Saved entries
theorem memOk_foldSig (n : Nat) (a b c : Word64) : (s.foldSig n a b c).memOk := by
  unfold foldSig
  split
  · split <;> exact h
  · exact h

theorem memOk_markCommitted (n : Nat) (b : Bool) : (s.markCommitted n b).memOk := by
  unfold markCommitted; split <;> exact h

theorem memOk_arrive (n aw b : Nat) : (s.arrive n aw b).memOk := by
  unfold arrive
  split
  · exact h
  · exact memOk_spPokeOk (memOk_spRead h _ _ _) _ _ _ _

/-! ### Stage queues -/

theorem memOk_modSlots (g : Nat) (f : List QSlot → List QSlot) : (s.modSlots g f).memOk := h.setGal g _ (h.gal g)

theorem memOk_cbWrite (g : Nat) (d : QueueDecl) (off len v : Nat) : (s.cbWrite g d off len v).memOk :=
  (memOk_spPoke h _ _ _ _).setGal g _ ((memOk_spPoke h _ _ _ _).gal g)

theorem memOk_headStep (g q : Nat) (d : QueueDecl) : (s.headStep g q d).memOk := by
  unfold headStep; dsimp only; split
  · exact memOk_cbWrite (memOk_modSlots h _ _) _ _ _ _ _
  · exact h

end MemOk

/-- An operation repeated keeps the canonical form when each turn does. -/
theorem memOk_foldl {α : Type} (f : State → α → State) (hf : ∀ s a, s.memOk → (f s a).memOk) (l : List α) (s : State)
    (h : s.memOk) : (l.foldl f s).memOk := by
  induction l generalizing s with
  | nil => exact h
  | cons a r ih => exact ih _ (hf s a h)

section MemOk
variable {s : State} (h : s.memOk)
include h

theorem memOk_postAll : s.postAll.memOk := memOk_foldl _ (fun _ _ h => memOk_postOne h) _ _ h

theorem memOk_refreshQ (g q : Nat) (d : QueueDecl) : (s.refreshQ g q d).memOk :=
  memOk_cbWrite (memOk_cbWrite (memOk_foldl _ (fun _ _ h => memOk_headStep h _ _ _) _ _ h) _ _ _ _ _) _ _ _ _ _

theorem memOk_refreshAll (n : Nat) : (s.refreshAll n).memOk := memOk_foldl _ (fun _ _ h => memOk_refreshQ h _ _ _) _ _ h

theorem memOk_mapSlots (n : Nat) (f : QSlot → QSlot) : (s.mapSlots n f).memOk := memOk_refreshAll (memOk_modSlots h _ _) _

theorem memOk_undoSlots (n b : Nat) : (s.undoSlots n b).memOk := memOk_mapSlots h _ _

theorem memOk_boundaryQueues (n : Nat) : (s.boundaryQueues n).memOk := by
  refine (memOk_foldl _ (fun t q ht => ?_) _ _ (memOk_mapSlots h n _) :)
  split
  · exact memOk_cbWrite ht _ _ _ _ _
  · exact ht

/-! ### The running shift -/

theorem memOk_choose (c : Nat) (y : Option Nat) : (s.choose c y).memOk := by
  unfold choose
  split
  · exact h
  · dsimp only; split
    · exact h
    · exact h

theorem memOk_leave (n : Nat) (st : RunSt) (w : Option BlockWhy) : (s.leave n st w).memOk := by
  unfold leave; exact memOk_choose (s := s.modSh n _) h _ _

theorem memOk_wake (n : Nat) : (s.wake n).memOk := by
  unfold wake; split
  · exact memOk_choose (s := s.modSh n _) h _ _
  · exact h

theorem memOk_blockAt (w : BlockWhy) : (s.blockAt w).memOk := memOk_leave h _ _ _

/-! ### Elements and commits -/

theorem memOk_readLoc (n : Nat) (c : Bool) (l : Loc) (f : Nat) : (s.readLoc n c l f).2.2.memOk := by
  unfold readLoc
  split
  · exact h
  · split
    · exact memOk_spRead h n _ _
    · exact h

theorem memOk_writeLoc (n : Nat) (c : Bool) (l : Loc) (f x : Nat) (p : Bool) : (s.writeLoc n c l f x p).memOk := by
  unfold writeLoc
  split
  · dsimp only; split <;> exact memOk_writeM h _ _ _
  · dsimp only
    split <;> split
    · exact memOk_spWrite h _ _ _ _
    · exact memOk_spPoke h _ _ _ _
    · exact memOk_spWrite h _ _ _ _
    · exact memOk_spPoke h _ _ _ _

theorem memOk_readSrc (n : Nat) (r : LRec) (e : SrcEl) : (s.readSrc n r e).2.2.memOk := by
  unfold readSrc
  split
  · exact h
  · exact memOk_readLoc h _ _ _ _

theorem memOk_sendStore (k l : Nat) : (s.sendStore k l).memOk := by
  unfold sendStore
  split <;> exact h

theorem memOk_commitEl (n tid i f v : Nat) (l : Option Loc) (fd : List (Nat × Nat)) (p : Bool) :
    (s.commitEl n tid i f v l fd p).1.memOk := by
  have h0 := fun a b c => memOk_foldSig h n a b c
  unfold commitEl
  dsimp only
  split
  · exact h0 _ _ _
  · split
    · exact h0 _ _ _
    · dsimp only; split
      · exact memOk_sendStore (memOk_writeLoc (h0 _ _ _) _ _ _ _ _ _) _ _
      · exact memOk_writeLoc (h0 _ _ _) _ _ _ _ _ _

theorem memOk_commitMark (n tid i f v : Nat) (l : Option Loc) (fd : List (Nat × Nat)) (p b : Bool) :
    ((s.commitEl n tid i f v l fd p).1.markCommitted n b).memOk := memOk_markCommitted (memOk_commitEl h _ _ _ _ _ _ _ _) n b

theorem memOk_putRaw (n : Nat) (c : Bool) (k : Option Nat × Nat) (b : Byte) : (s.putRaw n c k b).memOk := by
  unfold putRaw
  split
  · exact ⟨memPut_wf _ _ _ h.1, h.2⟩
  · split
    · exact h
    · exact h.setGal _ _ ⟨memPut_wf _ _ _ (h.gal _).1, (h.gal _).2⟩

theorem memOk_spoilKeys (n : Nat) (c : Bool) (ks : List (Option Nat × Nat)) : (s.spoilKeys n c ks).memOk :=
  memOk_foldl _ (fun _ _ h => memOk_putRaw h _ _ _ _) _ _ h

theorem memOk_spoilLoc (n : Nat) (c : Bool) (f : Nat) (l : Loc) : (s.spoilLoc n c f l).memOk :=
  memOk_foldl _ (fun _ _ h => memOk_putRaw h _ _ _ _) _ _ h

theorem memOk_spoilRest (n : Nat) (c : CopyCmd) (i : Nat) : (s.spoilRest n c i).memOk := by
  refine memOk_foldl _ (fun t j h => ?_) _ _ h
  split
  · exact memOk_spoilLoc h _ _ _ _
  · exact h

theorem memOk_endGated (n : Nat) (c : CopyCmd) (a : List SrcEl) (d : List (Option Loc)) (fd : List (Nat × Nat)) (b : Nat) :
    (s.endGated n c a d fd b).memOk := memOk_popGate (memOk_arrive (memOk_spoilKeys h _ _ _) _ _ _) _

theorem memOk_touchSrc (n : Nat) (c : CopyCmd) (a : List SrcEl) : (s.touchSrc n c a).memOk :=
  memOk_foldl _ (fun _ _ h => memOk_readSrc h _ _ _) _ _ h

theorem memOk_tearZ (n : Nat) (c : CopyCmd) (d : List (Option Loc)) (fd : List (Nat × Nat)) (i : Nat) :
    (s.tearZ n c d fd i).memOk := by
  unfold tearZ
  dsimp only
  split
  · exact memOk_commitMark h _ _ _ _ _ _ _ _ _
  · split
    · split
      · exact h
      · exact memOk_spoilLoc h _ _ _ _
    · exact h

theorem memOk_commitZ (n : Nat) (c : CopyCmd) (q : BitVec 2) (a : List SrcEl) (d : List (Option Loc)) (fd : List (Nat × Nat))
    (k : Nat) : (s.commitZ n c q a d fd k).memOk := by
  have h0 : (if k = 0 then s.touchSrc n c a else s).memOk := by
    split
    · exact memOk_touchSrc h _ _ _
    · exact h
  unfold commitZ
  dsimp only
  generalize (if k = 0 then s.touchSrc n c a else s) = t at h0 ⊢
  generalize (if (c.torn.isNone && (decide (gateNnz c d < (t.cpyzWrites n c a (gateNnz c d)).fst) || t.sourceChanged n c a)) = true
    then ({ c with torn := some k } : CopyCmd) else c) = c'
  have go (u : State) (hu : u.memOk) (p : Prop) [Decidable p] (b : Nat) :
      (if p then u.setHead n (.cmd c' q a d fd (k + 1)) else u.endGated n c' a d fd b).memOk := by
    split
    · exact memOk_setHead hu _ _
    · exact memOk_endGated hu _ _ _ _ _ _
  split
  · exact go _ (memOk_tearZ h0 _ _ _ _ _) _ _
  · split
    · exact memOk_endGated h0 _ _ _ _ _ _
    · exact go _ (memOk_commitMark (memOk_notePois h0 _ _) _ _ _ _ _ _ _ _ _) _ _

WORK REQUEST
Once the line with "(k : Nat) : (s.commitZ" has been found in the records above, retype it and every line after it exactly, and include nothing else.

TASK RESULT
    (k : Nat) : (s.commitZ n c q a d fd k).memOk := by
  have h0 : (if k = 0 then s.touchSrc n c a else s).memOk := by
    split
    · exact memOk_touchSrc h _ _ _
    · exact h
  unfold commitZ
  dsimp only
  generalize (if k = 0 then s.touchSrc n c a else s) = t at h0 ⊢
  generalize (if (c.torn.isNone && (decide (gateNnz c d < (t.cpyzWrites n c a (gateNnz c d)).fst) || t.sourceChanged n c a)) = true
    then ({ c with torn := some k } : CopyCmd) else c) = c'
  have go (u : State) (hu : u.memOk) (p : Prop) [Decidable p] (b : Nat) :
      (if p then u.setHead n (.cmd c' q a d fd (k + 1)) else u.endGated n c' a d fd b).memOk := by
    split
    · exact memOk_setHead hu _ _
    · exact memOk_endGated hu _ _ _ _ _ _
  split
  · exact go _ (memOk_tearZ h0 _ _ _ _ _) _ _
  · split
    · exact memOk_endGated h0 _ _ _ _ _ _
    · exact go _ (memOk_commitMark (memOk_notePois h0 _ _) _ _ _ _ _ _ _ _ _) _ _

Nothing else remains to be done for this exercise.